• _PROVIDED RECORDS_
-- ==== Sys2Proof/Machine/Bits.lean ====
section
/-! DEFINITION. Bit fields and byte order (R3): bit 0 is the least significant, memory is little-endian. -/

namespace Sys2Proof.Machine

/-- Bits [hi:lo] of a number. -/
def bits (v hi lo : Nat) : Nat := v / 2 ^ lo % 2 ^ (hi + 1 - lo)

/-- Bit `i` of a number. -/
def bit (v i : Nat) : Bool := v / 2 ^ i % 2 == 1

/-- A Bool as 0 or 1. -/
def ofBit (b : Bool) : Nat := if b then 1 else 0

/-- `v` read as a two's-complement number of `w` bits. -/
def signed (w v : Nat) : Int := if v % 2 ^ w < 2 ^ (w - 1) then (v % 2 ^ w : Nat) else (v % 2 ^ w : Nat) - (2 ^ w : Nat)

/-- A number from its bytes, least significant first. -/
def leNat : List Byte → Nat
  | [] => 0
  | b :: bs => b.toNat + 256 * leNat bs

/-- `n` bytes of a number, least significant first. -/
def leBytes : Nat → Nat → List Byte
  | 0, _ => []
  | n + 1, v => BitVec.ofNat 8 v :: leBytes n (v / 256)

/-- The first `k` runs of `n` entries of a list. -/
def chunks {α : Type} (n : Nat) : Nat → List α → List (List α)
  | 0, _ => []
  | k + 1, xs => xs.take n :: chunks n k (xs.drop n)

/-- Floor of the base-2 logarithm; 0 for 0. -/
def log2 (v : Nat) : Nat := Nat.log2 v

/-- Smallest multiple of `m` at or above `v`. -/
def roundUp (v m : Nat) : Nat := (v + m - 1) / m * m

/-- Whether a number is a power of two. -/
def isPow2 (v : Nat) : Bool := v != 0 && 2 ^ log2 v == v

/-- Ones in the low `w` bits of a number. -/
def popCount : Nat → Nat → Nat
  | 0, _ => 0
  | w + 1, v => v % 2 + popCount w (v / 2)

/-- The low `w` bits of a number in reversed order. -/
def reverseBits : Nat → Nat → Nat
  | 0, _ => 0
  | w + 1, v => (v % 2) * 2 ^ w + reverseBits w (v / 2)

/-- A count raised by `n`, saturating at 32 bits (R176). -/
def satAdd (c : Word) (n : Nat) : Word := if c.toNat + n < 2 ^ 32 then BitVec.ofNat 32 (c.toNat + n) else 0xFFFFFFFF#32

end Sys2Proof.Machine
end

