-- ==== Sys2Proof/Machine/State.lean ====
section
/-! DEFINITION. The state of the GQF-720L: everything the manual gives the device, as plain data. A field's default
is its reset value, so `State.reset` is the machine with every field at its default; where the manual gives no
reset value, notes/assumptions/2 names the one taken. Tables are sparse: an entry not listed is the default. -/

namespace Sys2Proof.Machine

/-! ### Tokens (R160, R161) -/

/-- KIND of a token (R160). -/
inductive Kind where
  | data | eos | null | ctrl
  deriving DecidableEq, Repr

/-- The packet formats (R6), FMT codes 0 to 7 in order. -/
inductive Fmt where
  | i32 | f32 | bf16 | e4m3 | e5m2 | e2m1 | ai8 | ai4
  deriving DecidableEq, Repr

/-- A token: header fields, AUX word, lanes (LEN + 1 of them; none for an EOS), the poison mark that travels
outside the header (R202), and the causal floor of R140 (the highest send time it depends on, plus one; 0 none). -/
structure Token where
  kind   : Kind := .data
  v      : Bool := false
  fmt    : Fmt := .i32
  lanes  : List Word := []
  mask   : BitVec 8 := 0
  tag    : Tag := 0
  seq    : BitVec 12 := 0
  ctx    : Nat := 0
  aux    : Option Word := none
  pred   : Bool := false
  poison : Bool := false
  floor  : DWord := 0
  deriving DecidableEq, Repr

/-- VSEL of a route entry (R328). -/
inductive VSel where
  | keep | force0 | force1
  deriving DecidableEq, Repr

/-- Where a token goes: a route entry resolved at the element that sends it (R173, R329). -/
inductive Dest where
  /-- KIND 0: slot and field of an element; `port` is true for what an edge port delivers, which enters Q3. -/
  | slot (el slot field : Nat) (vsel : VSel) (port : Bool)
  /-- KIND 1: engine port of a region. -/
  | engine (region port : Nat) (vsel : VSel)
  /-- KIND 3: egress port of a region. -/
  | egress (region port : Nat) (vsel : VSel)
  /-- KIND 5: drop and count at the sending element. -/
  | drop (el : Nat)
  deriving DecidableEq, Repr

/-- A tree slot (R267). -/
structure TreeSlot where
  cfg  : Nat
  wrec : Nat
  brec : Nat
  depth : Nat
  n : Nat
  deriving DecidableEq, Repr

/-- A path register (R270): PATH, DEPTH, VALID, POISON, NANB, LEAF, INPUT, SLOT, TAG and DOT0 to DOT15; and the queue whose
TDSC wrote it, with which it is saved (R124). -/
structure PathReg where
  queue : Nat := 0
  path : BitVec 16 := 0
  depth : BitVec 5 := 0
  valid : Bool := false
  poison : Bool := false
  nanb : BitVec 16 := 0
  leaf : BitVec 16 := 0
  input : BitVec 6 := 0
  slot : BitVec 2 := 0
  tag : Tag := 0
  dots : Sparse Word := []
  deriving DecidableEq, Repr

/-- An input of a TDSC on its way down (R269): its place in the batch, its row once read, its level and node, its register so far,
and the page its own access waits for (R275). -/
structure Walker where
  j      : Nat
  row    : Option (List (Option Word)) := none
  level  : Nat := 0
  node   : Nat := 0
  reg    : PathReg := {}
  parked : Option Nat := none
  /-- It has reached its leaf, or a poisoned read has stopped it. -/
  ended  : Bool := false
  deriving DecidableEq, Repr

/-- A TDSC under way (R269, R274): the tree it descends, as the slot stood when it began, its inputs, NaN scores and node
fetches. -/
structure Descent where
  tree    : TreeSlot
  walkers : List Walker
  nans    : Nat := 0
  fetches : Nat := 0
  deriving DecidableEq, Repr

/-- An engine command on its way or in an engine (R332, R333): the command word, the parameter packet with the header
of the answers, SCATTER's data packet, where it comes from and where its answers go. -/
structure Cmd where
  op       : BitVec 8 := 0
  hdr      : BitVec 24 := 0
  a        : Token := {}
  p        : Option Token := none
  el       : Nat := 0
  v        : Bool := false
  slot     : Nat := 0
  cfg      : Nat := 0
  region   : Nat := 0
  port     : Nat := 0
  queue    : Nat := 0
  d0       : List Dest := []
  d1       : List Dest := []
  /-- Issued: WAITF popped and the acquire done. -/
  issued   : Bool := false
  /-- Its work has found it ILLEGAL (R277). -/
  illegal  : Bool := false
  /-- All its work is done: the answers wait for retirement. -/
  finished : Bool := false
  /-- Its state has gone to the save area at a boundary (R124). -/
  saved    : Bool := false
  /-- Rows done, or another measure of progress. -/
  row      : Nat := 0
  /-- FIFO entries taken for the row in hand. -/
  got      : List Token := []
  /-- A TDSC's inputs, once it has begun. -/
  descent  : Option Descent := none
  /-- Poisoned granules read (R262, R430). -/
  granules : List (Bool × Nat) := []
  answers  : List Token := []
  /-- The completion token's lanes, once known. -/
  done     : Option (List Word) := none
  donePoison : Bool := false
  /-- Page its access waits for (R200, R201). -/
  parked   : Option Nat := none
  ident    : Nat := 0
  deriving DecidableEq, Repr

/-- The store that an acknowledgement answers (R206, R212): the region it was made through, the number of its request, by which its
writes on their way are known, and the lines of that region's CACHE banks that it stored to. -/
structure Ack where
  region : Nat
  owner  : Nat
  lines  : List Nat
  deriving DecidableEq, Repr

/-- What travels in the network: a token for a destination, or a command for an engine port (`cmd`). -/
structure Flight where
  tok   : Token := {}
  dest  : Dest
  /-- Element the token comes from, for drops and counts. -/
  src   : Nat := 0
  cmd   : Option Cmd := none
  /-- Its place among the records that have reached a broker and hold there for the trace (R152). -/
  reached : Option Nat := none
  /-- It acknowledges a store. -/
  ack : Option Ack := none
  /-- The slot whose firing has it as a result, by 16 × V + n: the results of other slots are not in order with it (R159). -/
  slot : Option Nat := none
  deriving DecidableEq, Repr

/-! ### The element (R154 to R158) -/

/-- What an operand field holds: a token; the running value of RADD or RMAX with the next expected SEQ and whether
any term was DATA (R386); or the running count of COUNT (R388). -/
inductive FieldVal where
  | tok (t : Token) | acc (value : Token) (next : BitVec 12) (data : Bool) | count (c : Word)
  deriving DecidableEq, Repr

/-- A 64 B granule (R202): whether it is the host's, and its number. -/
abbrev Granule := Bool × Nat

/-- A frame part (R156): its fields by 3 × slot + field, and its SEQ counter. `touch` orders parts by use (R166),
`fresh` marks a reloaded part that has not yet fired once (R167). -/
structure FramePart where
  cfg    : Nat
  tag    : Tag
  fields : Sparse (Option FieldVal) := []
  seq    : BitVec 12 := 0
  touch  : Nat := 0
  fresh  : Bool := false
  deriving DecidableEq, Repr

• _WORK ITEM_
The answer should be an exact copy of the lines from the first line of the data through the line with "of a list. -/" and should contain nothing else.

• _YOUR SOLUTION_
-- ==== Sys2Proof/Machine/Bits.lean ====
section
/-! DEFINITION. Bit fields and byte order (R3): bit 0 is the least significant, memory is little-endian. -/

namespace Sys2Proof.Machine

/-- Bits [hi:lo] of a number. -/
def bits (v hi lo : Nat) : Nat := v / 2 ^ lo % 2 ^ (hi + 1 - lo)

/-- Bit `i` of a number. -/
def bit (v i : Nat) : Bool := v / 2 ^ i % 2 == 1

/-- A Bool as 0 or 1. -/
def ofBit (b : Bool) : Nat := if b then 1 else 0

/-- `v` read as a two's-complement number of `w` bits. -/
def signed (w v : Nat) : Int := if v % 2 ^ w < 2 ^ (w - 1) then (v % 2 ^ w : Nat) else (v % 2 ^ w : Nat) - (2 ^ w : Nat)

/-- A number from its bytes, least significant first. -/
def leNat : List Byte → Nat
  | [] => 0
  | b :: bs => b.toNat + 256 * leNat bs

/-- `n` bytes of a number, least significant first. -/
def leBytes : Nat → Nat → List Byte
  | 0, _ => []
  | n + 1, v => BitVec.ofNat 8 v :: leBytes n (v / 256)

/-- The first `k` runs of `n` entries of a list. -/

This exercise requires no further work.